START TASK INPUT
-- ==== Sys2Proof/Tests/ChandlerWitness.lean ====
section
/-!
SUPPORT. States and operands that meet the hypotheses of the statements about Chandler: firmware, monitors, policy, units and the pair, clause by
clause.
-/
namespace Sys2Proof.Tests

set_option Elab.async false

open Sys2Proof.Machine

/-! ### FirmwareIsStagedAndCommitted -/

theorem test_fw_download : let c := Cmd.inDev (mk [0x3FFFFC0, 1] 0 0x10000001) 0x280000000 64; acc .fwDownload c twoBuffers = true ∧ twoBuffers.mem.mem.wf = true ∧
    typeOf c.aux = 1 ∧ twoBuffers.buffer c.aux = some buf0 ∧ rangeFault twoBuffers 0x280000000 64 (some (buf0.base, buf0.size)) = none ∧
    par c 0 + 64 ≤ stagingSize ∧ twoBuffers.mem.mem.poisonIn 0x280000000 64 = none ∧ (after (exec (.fwDownload c) twoBuffers)).mgmt.fw.stagedTop = stagingSize := by
  decide +kernel

/-- A staged image header, with the device's own fields patched. -/
def header (magic len part svn : Nat) : List Byte :=
  layout 256 [(0x00, 4, magic), (0x04, 4, 0x20000), (0x08, 2, part), (0x0A, 2, 0x00B0), (0x0C, 1, svn), (0x10, 4, len)]

/-- The state with that header staged and a number of bytes covered. -/
def staged (h : List Byte) (n : Nat) : State :=
  let s := State.reset.writeMem stagingBase h
  { s with mgmt := { s.mgmt with fw := { s.mgmt.fw with staged := [(0, n)], stagedTop := n, rollback := 1 } } }

/-- FW_COMMIT OP 0. -/
def commit : Cmd := mk [0]

theorem test_fw_commit : let s := staged (header 0x57464B50 256 0x4896 1) 256; acc .fwCommit commit s = true ∧ s.mem.mem.wf = true ∧ s.host.activation = none ∧
    256 ≤ coveredTo s.mgmt.fw.staged s.mgmt.fw.staged.length 0 ∧ f32 (s.readMem stagingBase 256) 0x00 = 0x57464B50 ∧
    f32 (s.readMem stagingBase 256) 0x10 = 256 ∧ f16 (s.readMem stagingBase 256) 0x0A = 0x00B0 ∧
    (after (exec (.fwCommit commit true true) s)).mgmt.fw.bankB.version = 0x20000 := by decide +kernel

theorem test_fw_commit_fails : f32 ((staged (header 5 256 0x4896 1) 256).readMem stagingBase 256) 0x00 ≠ 0x57464B50 ∧
    ¬ f32 ((staged (header 0x57464B50 257 0x4896 1) 256).readMem stagingBase 256) 0x10 ≤ 256 ∧
    f8 ((staged (header 0x57464B50 256 0x4896 0) 256).readMem stagingBase 256) 0x0C < 1 ∧
    f16 ((staged (header 0x57464B50 256 0x4897 1) 256).readMem stagingBase 256) 0x08 ≠ 0x4896 := by decide +kernel

theorem test_fw_ratchet : acc .fwCommit (mk [1]) (staged [] 0) = true ∧ (staged [] 0).mgmt.fw.trial = false ∧ (staged [] 0).mgmt.fw.rollback < 64 ∧
    (after (exec (.fwCommit (mk [1]) true true) (staged [] 0))).mgmt.fw.rollback = 1 := by decide +kernel

theorem test_fw_owner_key : let c := mk [2] 0 0 (List.replicate 48 7); acc .fwCommit c State.reset = true ∧ got (structFor State.reset c (.read 48)) = some (List.replicate 48 7) ∧
    State.reset.mgmt.fw.ownerKey = none ∧ (after (exec (.fwCommit c true true) State.reset)).mgmt.fw.ownerKey ≠ none ∧
    acc .fwCommit c (after (exec (.fwCommit c true true) State.reset)) = true := by decide +kernel

/-! ### ActivationDrainsAndTries -/

/-- Both banks hold an image. -/
def twoBanks : State := { enabled with mgmt := { enabled.mgmt with fw := { enabled.mgmt.fw with bankB := enabled.mgmt.fw.bankA } } }

theorem test_fw_activate : acc .fwActivate (mk [1]) twoBanks = true ∧ twoBanks.host.activation = none ∧ 1 ≠ twoBanks.mgmt.fw.active ∧
    (twoBanks.mgmt.fw.bank 1).empty = false ∧ (twoBanks.mgmt.fw.bank 1).failed = false ∧ acc .fwActivate (mk [1]) enabled = true ∧
    (enabled.mgmt.fw.bank 1).empty = true ∧ (after (exec (.fwActivate (mk [1])) twoBanks)).host.activation.isSome = true := by decide +kernel

theorem test_activation_drained : let s := after (exec (.fwActivate (mk [1])) twoBanks); (∀ q : Fin 64, (s.queue q).drained (ref .fwActivate (mk [1])) = true) ∧
    (after (exec (.activationDrained true) s)).mgmt.fw.trial = true ∧ (after (exec .activationDrainTimeout s)).host.activation = none := by decide +kernel

/-- Bank B is on trial. -/
def onTrial : State := { twoBanks with mgmt := { twoBanks.mgmt with fw := { twoBanks.mgmt.fw with trial := true, trialBank := 1, active := 1 } } }

theorem test_trial : onTrial.mgmt.fw.trial = true ∧ onTrial.power.phase = .running ∧ onTrial.host.orphanRun = [] ∧
    (∀ q : Fin 64, ∀ x ∈ (onTrial.queue q).inFlight, x.ref.qid = q) ∧ (after (exec .trialEnd onTrial)).mgmt.fw.bootBank = 1 ∧
    (after (exec .chandlerRestart onTrial)).mgmt.fw.active = 0 := by decide +kernel

/-! ### MonitorsPolicyAndHealth -/

theorem test_monitor_sample : (List.replicate 72 (5 : Int)).length = 72 ∧
    ((after (exec (.monitorSample (List.replicate 72 5)) State.reset)).mgmt.monitors[71]).cur = 5 := by decide +kernel

theorem test_hist_period : (let m := State.reset.mgmt.monitors[3]; let s := { State.reset with mgmt := { State.reset.mgmt with monitors := State.reset.mgmt.monitors.set 3 { m with histPeriod := 9, samples := 4 } } };
    (s.mgmt.monitors[3]).histPeriod ≠ 0 ∧ ((after (exec (.histPeriodExpiry 3) s)).mgmt.monitors[3]).samples = 0) := by decide +kernel

theorem test_mon_clear : acc .monConfigure (mk [0x100 + 71]) State.reset = true ∧ bitsOf (par (mk [0x100 + 71]) 0) 6 0 < 72 := by decide +kernel

theorem test_mon_configure : let b := layout 32 [(0x04, 4, 10), (0x08, 4, 10), (0x10, 4, 1), (0x14, 4, 2)]; let c := mk [0x200 + 5] 0 0 b;
    acc .monConfigure c State.reset = true ∧ got (structFor State.reset c (.read 32)) = some b ∧ fs32 b 0x04 ≤ fs32 b 0x08 ∧ fs32 b 0x10 < fs32 b 0x14 ∧
    ((after (exec (.monConfigure c) State.reset)).mgmt.monitors[5]).critHi = 10 := by decide +kernel

theorem test_err_policy : let b := layout 32 [(0, 2, 4), (2, 2, 3600), (4, 4, 7), (8, 1, 64), (9, 1, 1), (0xA, 2, 200), (0xC, 2, 10000), (0xE, 2, 5000), (0x10, 1, 4)];
    let c := mk [] 0 0 b; acc .errPolicySet c State.reset = true ∧ got (structBytes State.reset c) = some b ∧ 4 ≤ f16 b 0 ∧ f16 b 2 ≤ 3600 ∧ f8 b 8 ≤ 64 ∧ 1 ≤ f8 b 9 ∧
    200 ≤ f16 b 0xA ∧ f16 b 0xC ≤ 10000 ∧ f16 b 0xE ≤ 5000 ∧ f8 b 0x10 ≤ 4 ∧ (after (exec (.errPolicySet c) State.reset)).mgmt.policy.encWd = 10000 := by decide +kernel

theorem test_health_query : let c := Cmd.toHost (mk []) 128; acc .healthQuery c State.reset = true ∧ c.ptrSpace = 2 ∧ State.reset.ready = true := by decide +kernel

theorem test_health_query_in_device : let c := Cmd.inDev (mk [] 0 0x10000001) 0x280000000 128; acc .healthQuery c twoBuffers = true ∧ typeOf c.aux = 1 ∧
    rangeFault twoBuffers 0x280000000 128 (some (buf0.base, buf0.size)) = none ∧ got (needUnpinned twoBuffers 0x280000000 128) = some () := by decide +kernel

/-! ### UnitsRejoinThroughASelfTest -/

/-- Slice unit 16, the spare, is fenced. -/
def fencedSpare : State := { State.reset with mgmt := { State.reset.mgmt with
  units := State.reset.mgmt.units.mapPhys .sliceU 16 (fun x => { x with state := .fenced }) } }

theorem test_unit_rejoin : let c := mk [0] 0xA0200010; acc .unitRejoin c fencedSpare = true ∧ bitOf c.handle.toNat 27 = false ∧
    kindOf (bitsOf c.handle.toNat 26 20) = some .sliceU ∧ (fencedSpare.mgmt.units.unit .sliceU 16).state = .fenced ∧
    acc .unitRejoin c State.reset = true ∧ (State.reset.mgmt.units.unit .sliceU 16).state = .spare ∧
    ((after (exec (.unitRejoin c) fencedSpare)).mgmt.units.unit .sliceU 16).state = .testing := by decide +kernel

theorem test_unit_fence : acc .unitRejoin (mk [1] 0xA0200000) State.reset = true ∧ State.reset.mgmt.units.roleOf .sliceU 0 = some 0 ∧
    acc .unitRejoin (mk [1] 0xA0200010) State.reset = true ∧ State.reset.mgmt.units.roleOf .sliceU 16 = none := by decide +kernel

theorem test_self_test : let s := after (exec (.unitRejoin (mk [0] 0xA0200010)) fencedSpare);
    (s.mgmt.units.unit .sliceU 16).test = some (ref .unitRejoin (mk [0] 0xA0200010)) ∧ s.mgmt.units.vacancy .sliceU 16 = none ∧
    ((after (exec (.selfTestDone 0xA0200010 true) s)).mgmt.units.unit .sliceU 16).state = .spare := by decide +kernel

theorem test_self_test_fills : let s0 := { fencedSpare with mgmt := { fencedSpare.mgmt with
      units := (fencedSpare.mgmt.units.mapRole .sliceU 3 (fun x => { x with unit := none })).mapPhys .sliceU 3 (fun x => { x with state := .fenced, role := none }) } };
    let s := after (exec (.unitRejoin (mk [0] 0xA0200010)) s0); s.mgmt.units.vacancy .sliceU 16 = some 3 ∧
    (after (exec (.selfTestDone 0xA0200010 true) s)).mgmt.units.unitOf .sliceU 3 = some 16 := by decide +kernel

/-! ### PairKeepsWatchAndTakesOver -/

/-- A KX-4896D whose pair link has lane 28 in service, with two buffers. -/
def twin : State :=
  let l := LanesSt.reset true
  { twoBuffers with
    dev := { twoBuffers.dev with isD := true }
    lanes := { l with lanes := l.lanes.set 28 { l.lanes[28] with state := .active, chan := some 28 }, channels := l.channels.set 28 { l.channels[28] with lane := some 28 } }
    mem := { twoBuffers.mem with buffers := [{ buf0 with size := 0x100000000 }] } }

/-- The pair in a state, after some misses. -/
def pairIn (x : PairState) (n : Nat) : State := { twin with mgmt := { twin.mgmt with pair := { twin.mgmt.pair with state := x, misses := n } } }

theorem test_pair_query : twin.dev.isD = true ∧ acc .pairConfigure (mk [2]) twin = true ∧ got (structFor twin (mk [2]) .none) = some [] := by decide +kernel

theorem test_pair_off : let b := layout 64 []; let c := mk [0] 0 0 b; acc .pairConfigure c twin = true ∧ twin.pairChan = some 28 ∧ got (structFor twin c (.read 64)) = some b ∧
    bitOf (f8 b 0) 0 = false ∧ (after (exec (.pairConfigure c []) twin)).mgmt.pair.state = .off := by decide +kernel

/-- A pair block with the largest shadow and no context mapped. -/
def pairOn : List Byte := layout 64 ([(0, 1, 1), (0x0C, 4, 0xFFFFFFFF)] ++ (List.range 48).map (fun i => (0x10 + i, 1, 0xFF)))

theorem test_pair_on : let c := mk [0] 0 0x10000001 pairOn; acc .pairConfigure c twin = true ∧ got (structFor twin c (.read 64)) = some pairOn ∧ f8 pairOn 0 = 1 ∧
    typeOf c.aux = 1 ∧ (twin.buffer c.aux).isSome = true ∧ got (needInBuffer twin { buf0 with size := 0x100000000 } 0 0xFFFFFFFF) = some 0x280000000 ∧
    got (needRing twin (unitHandle 0x0E 0) 0xE40 0x280000000 0xFFFFFFFF) = some () := by decide +kernel

theorem test_pair_on_fields : firstBad (pairFields twin pairOn []) = none := by
  have h : decide (Config.shadowNeed.toNat ≤ f32 pairOn 0xC) = true := by
    rw [decide_eq_true_eq, show f32 pairOn 0xC = 0xFFFFFFFF by decide +kernel]
    have := Config.shadowNeed.isLt
    omega
  unfold pairFields
  rw [h]
  decide +kernel

theorem test_heartbeats : (pairIn .paired 0).power.phase = .running ∧ (pairIn .paired 0).pairChan = some 28 ∧
    (after (exec .heartbeatSend (pairIn .paired 0))).mgmt.pair.seq = 1 ∧ (pairIn .paired 0).pairChan.map (pairIn .paired 0).silent = some false ∧ f8 (layout 240 [(0, 1, 0x40), (1, 1, 1), (4, 2, 1)]) 0 = 0x40 ∧
    (after (exec (.heartbeat (layout 240 [(0, 1, 0x40), (1, 1, 1), (4, 2, 1)])) (pairIn .linkFault 3))).mgmt.pair.state = .paired ∧
    f16 (layout 240 [(0, 1, 0x40), (4, 2, 2)]) 4 ≠ (pairIn .paired 0).mgmt.pair.twinEpoch := by decide +kernel

theorem test_heartbeat_miss : (pairIn .paired 3).mgmt.pair.state = .paired ∧ (after (exec (.heartbeatMiss true true) (pairIn .paired 3))).mgmt.pair.misses = 4 ∧
    (after (exec (.heartbeatMiss true true) (pairIn .paired 4))).mgmt.pair.state = .linkFault ∧
    (after (exec (.heartbeatMiss false true) (pairIn .paired 4))).mgmt.pair.state = .solo := by decide +kernel

/-- A mirror of a context without profile. -/
def mirror0 : Mirror :=
  { profile := [], run := 1, plan := none, stages := [], tables := [], matrix := [], look := none, curves := [], spectral := [], stats := none, limits := [],
    apply := none, kernels := [], outs := [] }

theorem test_shadow_update : (pairIn .paired 0).mgmt.pair.state ≠ .off ∧ 1 = (pairIn .paired 0).mgmt.pair.twinEpoch ∧ 2 ≠ (pairIn .paired 0).mgmt.pair.twinEpoch ∧
    (after (exec (.shadowUpdate { epoch := 1, cam := 3 } (some mirror0) 100 true) (pairIn .paired 0))).mgmt.pair.configBy = [] := by decide +kernel

theorem test_owner_ack : let s := { twin with mgmt := { twin.mgmt with pair := { twin.mgmt.pair with state := .solo, awaiting := [9] } } };
    s.mgmt.pair.hands = [] ∧ 9 ∈ s.mgmt.pair.awaiting ∧ (after (exec (.ownerAck 9 1 0 0) s)).mgmt.pair.awaiting = [] := by decide +kernel

end Sys2Proof.Tests
end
END TASK INPUT
Find how many lines in the records contain the string "Tests", then give the number alone.

3